Before optimization, an ROI was defined around the kidney (ROI with solid line in Fig. 2(a)) to limit the effect of surrounding tissues and frames were interpolated to the final localization grid. The optimization was performed in Matlab using the lsqnonlin function of the Optimization Toolbox. Intra-cycle motion was estimated using the central frame in the cycle as the reference; inter-cycle motion was estimated using the central frame in a chosen cycle as the reference.

Microbubble localization and velocity estimation

Detection of individual MBs was performed on selected CFCPS frames following a procedure similar to17. CFCPS data were first reconstructed on a 74-μm isotropic grid. After applying a Gaussian low-pass filter and interpolating to an isotropic 18.5-μm grid (4 × interpolation), MB echoes were detected using the regionprops function of the Image Processing Toolbox. Centroid positions were recorded based on the profile of the Gaussian-shaped point spread function and on the maximum intensity (Supplementary Fig. S9). All positions were corrected for motion using the method described in the previous section. The final density map of the MBs was constructed using weighting to compensate for the non-integer values of the pixel positions after motion correction.
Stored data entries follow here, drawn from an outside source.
/-- A step of MCST. A group with no member has nobody to send to: pos 0, neg 0, no error, the model's choice (log 122). Step 1
waits for the members, each of which is asked under a tag of its own: `aux` holds pos, neg, first, reason and how many are
awaited. Step 2 writes the acknowledgement. -/
def mcstStep (j : Job) (c : Cmd) (f : EngF) : EM Unit := do
  let a := bits c.va 31 0
  let n := 128 * (bits f.m 5 0 + 1)
  match c.step with
  | 0 =>
    let g ← j.group c (bits c.va 43 32) (localEA j.p j.t a)
    -- a thread that it starts sees the sender's earlier writes (R280)
    if (← get).posting j.p j.t c then halt .none
    j.fill (.scr j.p j.t a) n (some 0) false (n / 128 + 3)
    let c ← j.cmd
    let members := g.peers
    if members.isEmpty then j.setAux [2, 0, 0, 0xFFFF, 0]; halt .none
    else if Data.poison c.buf then j.setAux [2, 0, members.length, members.headD 0, 3]; halt .none
    else
      let k : Packet := { kind := 0x08, src := j.p, srcTile := j.t, dst := 0, tier := 1, part := partId j.p c.part,
                          bytes := c.buf.map (·.1), args := [bits c.va 43 32, c.vb.toNat, b2n (bit f.m 6)] }
      j.setAux [1, 0, 0, 0xFFFF, 0, members.length]
      modify (fun s => members.foldl (fun s p => (s.request { k with dst := p } none j.seq).2) s)
      halt .remote
  | 2 =>
    let l := ackLine (c.arg 0) (c.arg 1) (c.arg 2) (c.arg 3)
    j.upd (fun c => { c with err := c.err || c.arg 1 != 0 })
    j.write c (.scr j.p j.t (a + n)) (l.map (fun b => (b, 0))) 0 false
    j.done
  | _ => halt .remote

/-- A member's answer reaches the command (R375): sums, and the reason of the lower first peer. -/
def State.mcstAnswer (s : State) (p t seq peer reason : Nat) : State :=
  s.modCmd p t seq fun c =>
    if c.step != 1 then c
    else
      let first := c.arg 2
      let lower := reason != 0 && (first == 0xFFFF || peer < first)
      let pos := c.arg 0 + (if reason == 0 then 1 else 0)
      let neg := c.arg 1 + (if reason == 0 then 0 else 1)
      let all := pos + neg == c.arg 4
      { c with aux := [0, if all then 2 else 1, pos, neg, if lower then peer else first, if lower then reason else c.arg 3, c.arg 4],
               stall := if all then .none else c.stall }

/-- Where the bytes of a multicast from peer `src` go at a member, piece by piece in one line and of a KV address in one place, and
the state after (R223, R288, R336, R338); or the reason that it fails. A KV address names slots of the sender's die, so at another
die it has no translation: DEDUCED, log 122. Recursion on the pieces. -/
def mcstLocs (s : State) (p t vf src va m : Nat) : Nat → Except Nat (List (Loc × Nat) × State)
  | 0 => .ok ([], s)
  | n + 1 =>
    if m == 0 then .ok ([], s)
    else if isKv va && src != p then .error 1
    else
      let k := (EAddr.glob va).reach s p m
      match translate s p t (s.cfg.partOf p vf) vf va .ewrite with
      | (.fault c, _) => .error (if c == cXLATE_FAULT then 1 else 2)
      | (.touch _ _, _) => .error 2
      | (.ok l, s) => match mcstLocs s p t vf src (va + k) (m - k) n with
        | .ok (r, s) => .ok ((l, k) :: r, s)
        | .error e => .error e

/-- Write bytes piece by piece. -/
def State.writePieces (s : State) (p : Nat) : List (Loc × Nat) → List Byte → State
  | [], _ => s
  | (l, k) :: r, bs => (s.writeLoc p l (bs.take k) false).writePieces p r (bs.drop k)

/-- R223, R287, R372: a member writes the lines of a multicast, starts the thread, and answers. -/
def execMulticastWrite (p : Nat) (s : State) : Out :=
  event s (match s.taken p 0x08 (fun _ => true) with
    | none => s
    | some k =>
      let answer := fun (s : State) (reason : Nat) =>
        (s.consume k).send { kind := 0x09, src := p, dst := k.src, tile := k.srcTile, tag := k.tag, part := k.part, reason := reason }
      -- a line fails its crc (R223)
      if k.poison != 0 then answer s 3
      else match (s.die p).mch.find (k.arg 0) with
      | none => answer s 1
      | some (t, vf, entry) =>
        let n := k.bytes.length / 128
        -- the handler entry's partition is of another realm than the sender's (R368)
        if s.cfg.realmOf p (s.cfg.partOf p vf) != s.cfg.realmOfId k.part then answer s 2
        else match mcstLocs s p t vf k.src (k.arg 1) (128 * n) (3 * n) with
        | .error e => answer s e
        | .ok (ls, u) =>
          if ls.any (fun e => u.heldLoc e.1) then s
          else
            let s := u.writePieces p ls k.bytes
            if k.arg 2 == 0 then answer s 0
            else match (s.tile p t).dormant (some (s.cfg.partOf p vf)) with
              | none => answer s 5
              | some c => answer (s.startTiller p t c
                  { entry := BitVec.ofNat 57 entry, x1 := BitVec.ofNat 64 (k.arg 1), x2 := BitVec.ofNat 64 (128 * n),
                    x3 := BitVec.ofNat 64 k.src }) 0)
In-plane blood velocity within the microvascular network was estimated by tracking MB positions over time (Supplementary Figs S10S11). We focused on observing flow velocities smaller than 2 mm/s (corresponding to the smallest capillaries). This small velocity value facilitated tracking and a Nearest-Neighbor Method was employed. MBs that were tracked over at least 40 successive frames were analyzed. The velocity was calculated as the average distance divided by the time interval.

Data availability

The datasets generated during and/or analysed during the current study are available from the corresponding author on reasonable request.